The aim of the various well surveillance techniques discussed in this paper is to improve an Operator's ability to identify the very first signs of scale accumulation. This, in its turn, enables to introduce timely adjustments to the well operating envelope and to schedule a scale remediation / inhibition treatment with the intention to prevent any potential scaling initiation from further development. The approach is quite extensive and incorporates continuous BHP/BHT monitoring, routine well testing, PTA analysis, and fluid/water sampling.

Developed approach experienced multiple revisions and modifications. Further optimization continues, however, the described well surveillance techniques represent the latest Operator's vision on the most efficient way for well scaling monitoring and identification. In the Kashagan field, BHP/BHT readings have proved to be the most direct and instantaneous indication of any early signs of potential deterioration in well performance (qualitative analysis) while well testing and PTAs are considered as the most essential techniques in confirming and quantifying scaling severity (quantitative analysis).

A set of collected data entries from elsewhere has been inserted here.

/-- The part of a cycle's end in which a launch that a wave stops counts its cores: the group is frozen 2 × (rows + cols) cycles
after the last has stopped (R287). -/
def serveStop (s : State) (n : Nat) : State :=
  match AMap.find? s.launches n with
  | none => s
  | some l =>
    if l.toStop.isEmpty then s else
    let stuck := stuckAccs s n l
    let left := l.cores.filter fun c => !hasStopped s l stuck c
    let s := s.modLaunch n fun x => { x with toStop := left }
    if left.isEmpty then s.after (2 * (l.rows + l.cols)) .groupFrozen [n] else s

/-- A stop wave over one launch from a core, raising nothing (R290, R291). -/
def stopWave (s : State) (n : Nat) (l : Launch) (c : Nat) (st : LState) : State :=
  let s := l.cores.foldl (fun s k => s.after (2 * hops c k) .stopWaveArrival [n, k]) s
  (s.modLaunch n fun x => { x with state := st, toStop := x.cores, frozeAt := s.now }).refreshCtx l.ctx

/-- GROUP_FROZEN (R287, R290, R291): the group of launch [n] is frozen: its freeze save, its cut image or its rollback begins. -/
def execGroupFrozen (s : State) : Res :=
  let n := s.arg 0
  match AMap.find? s.launches n with
  | none => .next s
  | some l =>
    if !l.toStop.isEmpty then .next s else
    match l.state with
    | .freezing => .next ((s.modLaunch n fun x => { x with gstate := .quiescent, kind := 1 }).after (saveTime 1 l.ways) .saveComplete [n])
    | .cutting => .next (s.after (saveTime 2 l.ways) .cut [n, l.origin, 1])
    | .rollingBack => .next (s.after (saveTime 2 l.ways) .rollback [n])
    | _ => .next s

/-! ## Cuts (R289, R290, R304) -/

/-- The cores of a launch go on after a cut, past the MARKERs that waited for it, with its number (R304). -/
def thaw (s : State) (l : Launch) : State :=
  l.cores.foldl (fun s c => s.modCore c fun k =>
    { k with
             stopped := false, markSet := [],
             seq := match k.seq.wait with
               | .cut m d => { k.seq with g := if d = 0 then k.seq.g else AMap.put k.seq.g d (dword m), pc := k.seq.pc + 4, wait := .none, next := s.now + 1 }
               | _ => k.seq }) s

/-- The accesses and the waits that forced a launch's cut may go on (R273). -/
def cutMade (s : State) (l : Launch) : State :=
  let s := { s with accs := s.accs.map fun p => if l.cutWait.contains p.1 then (p.1, { p.2 with epoch := 1 }) else p }
  l.cores.foldl (fun s c => s.modCore c fun k =>
    { k with waits := k.waits.map fun w => if l.cutWait.contains w.id then { w with cut := true } else w }) s

/-- CUT (R273, R289, R290): a trigger [n, core] starts the cut of a region's open interval, or joins the one in progress; its end
[n, core, 1] writes the image into half N mod 2, commits the interval, advances LIVE and thaws the cores. -/
def execCut (s : State) : Res :=
  let n := s.arg 0
  match AMap.find? s.launches n with
  | none => .next s
  | some l =>
    if s.arg 2 = 0 then
      if (l.state ≠ .running ∧ l.state ≠ .gating) ∨ !l.snapOn s.now then .next s
      else .next (stopWave s n l (s.args.getD 1 l.origin) .cutting)
    else if l.state ≠ .cutting then .next s
    else
      let k := l.interval
      let (seed, s) := takeSeed s l
      let s := commit (saveArea s l 2 (k % 2) seed) n
      let l' : Launch := { l with cuta := if k % 2 = 0 then dword k else l.cuta, cutb := if k % 2 = 1 then dword k else l.cutb, live := k }
      let s := putArea s l.ctx (areaBase s l 0 0 + 0x200) (dwBytes [l'.cuta, l'.cutb, dword k])
      let gated := l.gstate = .gated
      let s := cutMade s l
      let s := s.modLaunch n fun _ =>
        { l' with
                  cut := keptOf s n l seed, interval := k + 1, rollbacks := 0, lastCut := s.now, cutWait := [],
                  state := if gated then .gating else .running }
      let s := l.cutWait.foldl (fun s id => s.after 0 .perform [id]) (thaw s l)
      let s := match l'.cutDue s.now with
        | some _ => s.at (s.now + 1024 * fld (timed s.now 0 l.snapcfg).toNat 31 8) .cutPeriod [n]
        | none => s
      .next (s.refreshCtx l.ctx)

It is important to mention that BHT increase is explained by Joule-Thomson heating effect being specific for the Kashagan fluid (happening during increased pressure drawdown). This, in turns, enables to predict future well performance, design well operating envelop accordingly and, most importantly, develop a yearly schedule for proactive well treatments with SI.

In conclusion, it shall be highlighted that discussed complex of well surveillance techniques has been concluded to be very efficient and reliable tool in identifying any scaling tendencies at its initial stage. Due to successful implementation of this approach in the Kashagan field, scale development is now well-managed and kept under control. To mention, that utilization of well surveillance techniques and methods outlined in this paper may reduce the time required to identify and ultimately mitigate well scale accumulation in any active assets with similar operating environments.